Instructions for the task
Print only the closing part of the entries. It starts at the line containing "rw [State.onCores, cacheOnly_attrState.eq]" and includes the final line, exactly as written.
(Data extract Opens)
@[simp] theorem State.modTeam_free (s : State) (c t : Nat) (f : Team → Team) : (s.modTeam c t f).free = s.free := rfl
@[simp] theorem State.modTeam_env (s : State) (c t : Nat) (f : Team → Team) : (s.modTeam c t f).env = s.env := rfl
@[simp] theorem State.modTeam_cur (s : State) (c t : Nat) (f : Team → Team) : (s.modTeam c t f).cur = s.cur := rfl
@[simp] theorem State.modTeam_second (s : State) (c t : Nat) (f : Team → Team) : (s.modTeam c t f).second = s.second := rfl
@[simp] theorem State.modTeam_serial (s : State) (c t : Nat) (f : Team → Team) : (s.modTeam c t f).serial = s.serial := rfl
@[simp] theorem State.modTeam_nextId (s : State) (c t : Nat) (f : Team → Team) : (s.modTeam c t f).nextId = s.nextId := rfl
@[simp] theorem State.modTeam_wire (s : State) (c t : Nat) (f : Team → Team) : (s.modTeam c t f).wire = s.wire := rfl
@[simp] theorem State.modTeam_loop (s : State) (c t : Nat) (f : Team → Team) : (s.modTeam c t f).loop = s.loop := rfl
@[simp] theorem State.modTeam_msix (s : State) (c t : Nat) (f : Team → Team) : (s.modTeam c t f).msix = s.msix := rfl
@[simp] theorem State.modTeam_hostReads (s : State) (c t : Nat) (f : Team → Team) : (s.modTeam c t f).hostReads = s.hostReads := rfl
@[simp] theorem State.modTeam_reports (s : State) (c t : Nat) (f : Team → Team) : (s.modTeam c t f).reports = s.reports := rfl
@[simp] theorem State.modTeam_phase (s : State) (c t : Nat) (f : Team → Team) : (s.modTeam c t f).phase = s.phase := rfl
@[simp] theorem State.modTeam_chipid (s : State) (c t : Nat) (f : Team → Team) : (s.modTeam c t f).chipid = s.chipid := rfl
@[simp] theorem State.modTeam_clk (s : State) (c t : Nat) (f : Team → Team) : (s.modTeam c t f).clk = s.clk := rfl
@[simp] theorem State.modTeam_refAcc (s : State) (c t : Nat) (f : Team → Team) : (s.modTeam c t f).refAcc = s.refAcc := rfl
@[simp] theorem State.modTeam_ref (s : State) (c t : Nat) (f : Team → Team) : (s.modTeam c t f).ref = s.ref := rfl
@[simp] theorem State.modTeam_nsAcc (s : State) (c t : Nat) (f : Team → Team) : (s.modTeam c t f).nsAcc = s.nsAcc := rfl
@[simp] theorem State.modTeam_podNs (s : State) (c t : Nat) (f : Team → Team) : (s.modTeam c t f).podNs = s.podNs := rfl
@[simp] theorem State.modTeam_mhz (s : State) (c t : Nat) (f : Team → Team) : (s.modTeam c t f).mhz = s.mhz := rfl
@[simp] theorem State.modTeam_gremen (s : State) (c t : Nat) (f : Team → Team) : (s.modTeam c t f).gremen = s.gremen := rfl
@[simp] theorem State.modTeam_quads (s : State) (c t : Nat) (f : Team → Team) : (s.modTeam c t f).quads = s.quads := rfl
@[simp] theorem State.modTeam_stks (s : State) (c t : Nat) (f : Team → Team) : (s.modTeam c t f).stks = s.stks := rfl
@[simp] theorem State.modTeam_grids (s : State) (c t : Nat) (f : Team → Team) : (s.modTeam c t f).grids = s.grids := rfl
@[simp] theorem State.modTeam_clusters (s : State) (c t : Nat) (f : Team → Team) : (s.modTeam c t f).clusters = s.clusters := rfl
@[simp] theorem State.modTeam_commits (s : State) (c t : Nat) (f : Team → Team) : (s.modTeam c t f).commits = s.commits := rfl
@[simp] theorem State.modTeam_tokens (s : State) (c t : Nat) (f : Team → Team) : (s.modTeam c t f).tokens = s.tokens := rfl
@[simp] theorem State.modTeam_arrivals (s : State) (c t : Nat) (f : Team → Team) : (s.modTeam c t f).arrivals = s.arrivals := rfl
@[simp] theorem State.modTeam_keysGone (s : State) (c t : Nat) (f : Team → Team) : (s.modTeam c t f).keysGone = s.keysGone := rfl
@[simp] theorem State.modTeam_keys (s : State) (c t : Nat) (f : Team → Team) : (s.modTeam c t f).keys = s.keys := rfl
@[simp] theorem State.modTeam_dram (s : State) (c t : Nat) (f : Team → Team) : (s.modTeam c t f).dram = s.dram := rfl
@[simp] theorem State.modTeam_poison (s : State) (c t : Nat) (f : Team → Team) : (s.modTeam c t f).poison = s.poison := rfl
@[simp] theorem State.modTeam_gkey (s : State) (c t : Nat) (f : Team → Team) : (s.modTeam c t f).gkey = s.gkey := rfl
@[simp] theorem State.modTeam_msc (s : State) (c t : Nat) (f : Team → Team) : (s.modTeam c t f).msc = s.msc := rfl
@[simp] theorem State.modTeam_hostMem (s : State) (c t : Nat) (f : Team → Team) : (s.modTeam c t f).hostMem = s.hostMem := rfl
@[simp] theorem State.modTeam_hostPages (s : State) (c t : Nat) (f : Team → Team) : (s.modTeam c t f).hostPages = s.hostPages := rfl
@[simp] theorem State.modTeam_reqs (s : State) (c t : Nat) (f : Team → Team) : (s.modTeam c t f).reqs = s.reqs := rfl
@[simp] theorem State.modTeam_fills (s : State) (c t : Nat) (f : Team → Team) : (s.modTeam c t f).fills = s.fills := rfl
@[simp] theorem State.modTeam_ghosts (s : State) (c t : Nat) (f : Team → Team) : (s.modTeam c t f).ghosts = s.ghosts := rfl
@[simp] theorem State.modTeam_wins (s : State) (c t : Nat) (f : Team → Team) : (s.modTeam c t f).wins = s.wins := rfl
@[simp] theorem State.modTeam_cwtbase (s : State) (c t : Nat) (f : Team → Team) : (s.modTeam c t f).cwtbase = s.cwtbase := rfl
@[simp] theorem State.modTeam_savebase (s : State) (c t : Nat) (f : Team → Team) : (s.modTeam c t f).savebase = s.savebase := rfl
@[simp] theorem State.modTeam_savesize (s : State) (c t : Nat) (f : Team → Team) : (s.modTeam c t f).savesize = s.savesize := rfl
@[simp] theorem State.modTeam_holdbase (s : State) (c t : Nat) (f : Team → Team) : (s.modTeam c t f).holdbase = s.holdbase := rfl
@[simp] theorem State.modTeam_holdsize (s : State) (c t : Nat) (f : Team → Team) : (s.modTeam c t f).holdsize = s.holdsize := rfl
@[simp] theorem State.modTeam_groupbase (s : State) (c t : Nat) (f : Team → Team) : (s.modTeam c t f).groupbase = s.groupbase := rfl
@[simp] theorem State.modTeam_hdmctl (s : State) (c t : Nat) (f : Team → Team) : (s.modTeam c t f).hdmctl = s.hdmctl := rfl
@[simp] theorem State.modTeam_homebase (s : State) (c t : Nat) (f : Team → Team) : (s.modTeam c t f).homebase = s.homebase := rfl
@[simp] theorem State.modTeam_hometab (s : State) (c t : Nat) (f : Team → Team) : (s.modTeam c t f).hometab = s.hometab := rfl
@[simp] theorem State.modTeam_stubcfg (s : State) (c t : Nat) (f : Team → Team) : (s.modTeam c t f).stubcfg = s.stubcfg := rfl
@[simp] theorem State.modTeam_trkcfg (s : State) (c t : Nat) (f : Team → Team) : (s.modTeam c t f).trkcfg = s.trkcfg := rfl
@[simp] theorem State.modTeam_connbase (s : State) (c t : Nat) (f : Team → Team) : (s.modTeam c t f).connbase = s.connbase := rfl
@[simp] theorem State.modTeam_fabcfg (s : State) (c t : Nat) (f : Team → Team) : (s.modTeam c t f).fabcfg = s.fabcfg := rfl
@[simp] theorem State.modTeam_sysWrs (s : State) (c t : Nat) (f : Team → Team) : (s.modTeam c t f).sysWrs = s.sysWrs := rfl
@[simp] theorem State.modTeam_evq0 (s : State) (c t : Nat) (f : Team → Team) : (s.modTeam c t f).evq0 = s.evq0 := rfl
@[simp] theorem State.modTeam_evq1 (s : State) (c t : Nat) (f : Team → Team) : (s.modTeam c t f).evq1 = s.evq1 := rfl
@[simp] theorem State.modTeam_evWait (s : State) (c t : Nat) (f : Team → Team) : (s.modTeam c t f).evWait = s.evWait := rfl
@[simp] theorem State.modTeam_ownerCache (s : State) (c t : Nat) (f : Team → Team) : (s.modTeam c t f).ownerCache = s.ownerCache := rfl
@[simp] theorem State.modTeam_queries (s : State) (c t : Nat) (f : Team → Team) : (s.modTeam c t f).queries = s.queries := rfl
@[simp] theorem State.modTeam_pmoves (s : State) (c t : Nat) (f : Team → Team) : (s.modTeam c t f).pmoves = s.pmoves := rfl
@[simp] theorem State.modTeam_stubs (s : State) (c t : Nat) (f : Team → Team) : (s.modTeam c t f).stubs = s.stubs := rfl
@[simp] theorem State.modTeam_arriving (s : State) (c t : Nat) (f : Team → Team) : (s.modTeam c t f).arriving = s.arriving := rfl
@[simp] theorem State.modTeam_arrSrc (s : State) (c t : Nat) (f : Team → Team) : (s.modTeam c t f).arrSrc = s.arrSrc := rfl
@[simp] theorem State.modTeam_lmoves (s : State) (c t : Nat) (f : Team → Team) : (s.modTeam c t f).lmoves = s.lmoves := rfl
@[simp] theorem State.modTeam_movedOn (s : State) (c t : Nat) (f : Team → Team) : (s.modTeam c t f).movedOn = s.movedOn := rfl
@[simp] theorem State.modTeam_gcounts (s : State) (c t : Nat) (f : Team → Team) : (s.modTeam c t f).gcounts = s.gcounts := rfl
@[simp] theorem State.modTeam_notes (s : State) (c t : Nat) (f : Team → Team) : (s.modTeam c t f).notes = s.notes := rfl
@[simp] theorem State.modTeam_net (s : State) (c t : Nat) (f : Team → Team) : (s.modTeam c t f).net = s.net := rfl
@[simp] theorem State.modTeam_conns (s : State) (c t : Nat) (f : Team → Team) : (s.modTeam c t f).conns = s.conns := rfl
@[simp] theorem State.modTeam_ports (s : State) (c t : Nat) (f : Team → Team) : (s.modTeam c t f).ports = s.ports := rfl
@[simp] theorem State.modTeam_rotor (s : State) (c t : Nat) (f : Team → Team) : (s.modTeam c t f).rotor = s.rotor := rfl
@[simp] theorem State.modTeam_saves (s : State) (c t : Nat) (f : Team → Team) : (s.modTeam c t f).saves = s.saves := rfl
@[simp] theorem State.modTeam_jobs (s : State) (c t : Nat) (f : Team → Team) : (s.modTeam c t f).jobs = s.jobs := rfl
@[simp] theorem State.modTeam_rdJobs (s : State) (c t : Nat) (f : Team → Team) : (s.modTeam c t f).rdJobs = s.rdJobs := rfl
@[simp] theorem State.modTeam_rcvd (s : State) (c t : Nat) (f : Team → Team) : (s.modTeam c t f).rcvd = s.rcvd := rfl
@[simp] theorem State.modTeam_rnotes (s : State) (c t : Nat) (f : Team → Team) : (s.modTeam c t f).rnotes = s.rnotes := rfl
@[simp] theorem State.modTeam_fwds (s : State) (c t : Nat) (f : Team → Team) : (s.modTeam c t f).fwds = s.fwds := rfl
@[simp] theorem State.modTeam_lost (s : State) (c t : Nat) (f : Team → Team) : (s.modTeam c t f).lost = s.lost := rfl
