theorem exec_pgattr (w : Op) (s : State) : exec (.pgattr w) s = sysWord { w, rb := 2 } true s (fun x b =>
    let r := (walkReport b (dieOfCore x.c) (usrc b x w.a) (usrc64 b x w.b)).1
    pgattrFound r x w (usrc b x w.a) (usrc64 b x w.b) (if 2 ^ 57 ≤ usrc64 b x w.b then none else (walk r (usrc b x w.a) (usrc64 b x w.b)).1)) := by
  refine Eq.trans (show exec (.pgattr w) s = execPgattr w s from rfl) ?_
  unfold execPgattr
  refine congrArg (sysWord { w, rb := 2 } true s) (funext fun x => funext fun b => ?_)
  dsimp only
  generalize (walkReport b (dieOfCore x.c) (usrc b x w.a) (usrc64 b x w.b)).1 = r
  generalize (if 2 ^ 57 ≤ usrc64 b x w.b then none else (walk r (usrc b x w.a) (usrc64 b x w.b)).1) = found
  cases found <;> rfl

/-- What the walk for PGATTR's address leaves, and what it finds. -/
def attrState (s : State) (x : Ctx) (w : Op) : State := (walkReport s (dieOfCore x.c) (usrc s x w.a) (usrc64 s x w.b)).1
def attrEntry (s : State) (x : Ctx) (w : Op) : Option (Nat × Trans) :=
  if 2 ^ 57 ≤ usrc64 s x w.b then none else (walk s (usrc s x w.a) (usrc64 s x w.b)).1

theorem cacheOnly_attrState : CacheOnly s (attrState s x w) := cacheOnly_walkReport ..

theorem BegunOnto.attrState (s : State) (x : Ctx) (w : Op) (p : Pre) :
    BegunOnto s (Machine.attrState s x w) ((Machine.attrState s x w).onCores (begun s p x []).cores) x := .chip cacheOnly_attrState.cores p x

theorem pgattr_acts (w : Op) (s : State) : ∃ body, exec (.pgattr w) s = sysWord { w, rb := 2 } true s body ∧ ∀ x, body x (begun s { w, rb := 2 } x []) =
    pgattrFound ((attrState s x w).onCores (begun s { w, rb := 2 } x []).cores) x w (usrc s x w.a) (usrc64 s x w.b) (attrEntry s x w) := by
  refine ⟨_, exec_pgattr w s, fun x => ?_⟩
  have hreads := readsAs_begun s { w, rb := 2 } x
  have hwalk := walkReport_onCores s (begun s { w, rb := 2 } x []).cores (dieOfCore x.c) (usrc s x w.a) (usrc64 s x w.b)
  rw [show s.onCores (begun s { w, rb := 2 } x []).cores = begun s { w, rb := 2 } x [] from rfl] at hwalk
  simp only [hreads.usrc, hreads.usrc64, hwalk, walk_onCores, walk_walkReport]
  rfl

/-- A write of the tables, and the pages dropped after it, act on the chip as before. -/
theorem BegunOnto.attrsSet {u : State} (hu : CacheOnly s u) (p : Pre) (ctx va link : Nat) :
    BegunOnto s (Machine.attrsSet u w ctx va link) (Machine.attrsSet (u.onCores (begun s p x []).cores) w ctx va link) x := by
  have hentry : entryAddr (u.onCores (begun s p x []).cores) link = entryAddr u link := rfl
  simp only [Machine.attrsSet, hentry, sysPeek_onCores, sysWrite_onCores]
  have hwrite := hu.trans (cacheOnly_sysWrite u (entryAddr u link) 1 (newAttrs w (sysPeek u (entryAddr u link) 1)))
  have hb : BegunOnto s _ ((sysWrite u _ 1 _).onCores (begun s p x []).cores) x := .chip hwrite.cores p x
  split
  · exact hb.keepTlb _ _
  · exact hb

theorem nextId_attrsSet (u : State) (w : Op) (ctx va link : Nat) : (attrsSet u w ctx va link).nextId = u.nextId := by
  have hwrite := (cacheOnly_sysWrite u (entryAddr u link) 1 (newAttrs w (sysPeek u (entryAddr u link) 1))).nextId
  rw [attrsSet]
  split
  · exact hwrite
  · exact hwrite

theorem at_attrsSet (u : State) (w : Op) (ctx va link : Nat) : (attrsSet u w ctx va link).at x = u.at x := by
  have hwrite := (cacheOnly_sysWrite u (entryAddr u link) 1 (newAttrs w (sysPeek u (entryAddr u link) 1))).cores
  have hat : (sysWrite u (entryAddr u link) 1 (newAttrs w (sysPeek u (entryAddr u link) 1))).at x = u.at x := by
    rw [State.at, State.crew, State.core, hwrite]
    rfl
  rw [attrsSet]
  split
  · exact (crew_keepTlb _ _ _ x.c x.k).trans hat
  · exact hat

variable (h : Issues s w [] false x) (hpriv : (s.at x).priv = true) (hd : Opd.writes w.d = true)
include h hpriv

section
include hd

theorem pgattr_absent (hno : attrEntry s x w = none) : Answers (.pgattr w) s (attrState s x w) x w 1 := by
  obtain ⟨body, hi, hbody⟩ := pgattr_acts w s
  refine answers_of_giveLong (p := { w, rb := 2 }) h hi (fun _ => hpriv) (.operands w [] (by decide) (by decide)) hd
    (.attrState s x w { w, rb := 2 }) (Nat.le_of_eq cacheOnly_attrState.nextId.symm) ?_
  rw [hbody, hno]
  rfl

variable {link : Nat} {t : Trans} (hfound : attrEntry s x w = some (link, t))
include hfound

/-- A page of a window, or D on a page of the host. -/
theorem pgattr_refused (hno : (t.fw || (bit (bf w.imm.toNat 0 8) 4 && (tget? s.hostPages t.gpn).isSome)) = true) :
    Answers (.pgattr w) s (attrState s x w) x w 2 := by
  obtain ⟨body, hi, hbody⟩ := pgattr_acts w s
  have hpages : (attrState s x w).hostPages = s.hostPages := by rw [cacheOnly_attrState.eq]
  refine answers_of_giveLong (p := { w, rb := 2 }) h hi (fun _ => hpriv) (.operands w [] (by decide) (by decide)) hd
    (.attrState s x w { w, rb := 2 }) (Nat.le_of_eq cacheOnly_attrState.nextId.symm) ?_
  rw [hbody, hfound]
  rw [← hpages] at hno
  exact if_pos hno

end

variable {link : Nat} {t : Trans} (hfound : attrEntry s x w = some (link, t))
  (hno : (t.fw || (bit (bf w.imm.toNat 0 8) 4 && (tget? s.hostPages t.gpn).isSome)) = false)
include hfound hno

omit h hpriv in
/-- The attributes are changed; where D is taken away, the records of the pages are waited for. -/
theorem pgattrFound_sets (c : Tab Core) : pgattrFound ((attrState s x w).onCores c) x w (usrc s x w.a) (usrc64 s x w.b) (attrEntry s x w) =
    let old := sysPeek (attrState s x w) (entryAddr (attrState s x w) link) 1
    let u := attrsSet ((attrState s x w).onCores c) w (usrc s x w.a) (usrc64 s x w.b) link
    if bit old 4 && !(bit (newAttrs w old) 4) then startJob u x w.d 1 (.pgattr (pagesOf t (usrc64 s x w.b)) none) else giveLong u x w.d 0 := by
  have hpages : ((attrState s x w).onCores c).hostPages = s.hostPages := by
    rw [State.onCores, cacheOnly_attrState.eq]
  rw [hfound, pgattrFound]
  simp only [hpages, hno, Bool.false_eq_true, if_false, sysPeek_onCores]
  rfl

theorem pgattr_starts (hlose : (let old := sysPeek (attrState s x w) (entryAddr (attrState s x w) link) 1; bit old 4 && !(bit (newAttrs w old) 4)) = true) :
    Starts (.pgattr w) s (attrsSet (attrState s x w) w (usrc s x w.a) (usrc64 s x w.b) link) x w 1 (.pgattr (pagesOf t (usrc64 s x w.b)) none) := by
  obtain ⟨body, hi, hbody⟩ := pgattr_acts w s
  refine starts_of_startJob (p := { w, rb := 2 }) h hi (fun _ => hpriv) (.operands w [] (by decide) (by decide))
    (.attrsSet cacheOnly_attrState { w, rb := 2 } _ _ link) ?_ ?_ ?_
  · rw [nextId_attrsSet, nextId_attrsSet]
    rfl
  · rw [at_attrsSet, State.at, State.crew, State.core, cacheOnly_attrState.cores]
    rfl
  · exact (hbody x).trans ((pgattrFound_sets hfound hno _).trans (if_pos hlose))

theorem pgattr_sets (hd : Opd.writes w.d = true)
    (hkeep : (let old := sysPeek (attrState s x w) (entryAddr (attrState s x w) link) 1; bit old 4 && !(bit (newAttrs w old) 4)) = false) :
    Answers (.pgattr w) s (attrsSet (attrState s x w) w (usrc s x w.a) (usrc64 s x w.b) link) x w 0 := by
  obtain ⟨body, hi, hbody⟩ := pgattr_acts w s
  refine answers_of_giveLong (p := { w, rb := 2 }) h hi (fun _ => hpriv) (.operands w [] (by decide) (by decide)) hd
    (.attrsSet cacheOnly_attrState { w, rb := 2 } _ _ link) ?_ ?_
  · rw [nextId_attrsSet]
    exact Nat.le_of_eq cacheOnly_attrState.nextId.symm
  · exact (hbody x).trans ((pgattrFound_sets hfound hno _).trans (if_neg (Bool.eq_false_iff.1 hkeep)))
(Data extract Closes)
Finished exercise
    rw [State.onCores, cacheOnly_attrState.eq]
  rw [hfound, pgattrFound]
  simp only [hpages, hno, Bool.false_eq_true, if_false, sysPeek_onCores]
  rfl

theorem pgattr_starts (hlose : (let old := sysPeek (attrState s x w) (entryAddr (attrState s x w) link) 1; bit old 4 && !(bit (newAttrs w old) 4)) = true) :
    Starts (.pgattr w) s (attrsSet (attrState s x w) w (usrc s x w.a) (usrc64 s x w.b) link) x w 1 (.pgattr (pagesOf t (usrc64 s x w.b)) none) := by
  obtain ⟨body, hi, hbody⟩ := pgattr_acts w s
  refine starts_of_startJob (p := { w, rb := 2 }) h hi (fun _ => hpriv) (.operands w [] (by decide) (by decide))
    (.attrsSet cacheOnly_attrState { w, rb := 2 } _ _ link) ?_ ?_ ?_
  · rw [nextId_attrsSet, nextId_attrsSet]
    rfl
  · rw [at_attrsSet, State.at, State.crew, State.core, cacheOnly_attrState.cores]
    rfl
  · exact (hbody x).trans ((pgattrFound_sets hfound hno _).trans (if_pos hlose))

theorem pgattr_sets (hd : Opd.writes w.d = true)
    (hkeep : (let old := sysPeek (attrState s x w) (entryAddr (attrState s x w) link) 1; bit old 4 && !(bit (newAttrs w old) 4)) = false) :
    Answers (.pgattr w) s (attrsSet (attrState s x w) w (usrc s x w.a) (usrc64 s x w.b) link) x w 0 := by
  obtain ⟨body, hi, hbody⟩ := pgattr_acts w s
  refine answers_of_giveLong (p := { w, rb := 2 }) h hi (fun _ => hpriv) (.operands w [] (by decide) (by decide)) hd
    (.attrsSet cacheOnly_attrState { w, rb := 2 } _ _ link) ?_ ?_
  · rw [nextId_attrsSet]
    exact Nat.le_of_eq cacheOnly_attrState.nextId.symm
  · exact (hbody x).trans ((pgattrFound_sets hfound hno _).trans (if_neg (Bool.eq_false_iff.1 hkeep)))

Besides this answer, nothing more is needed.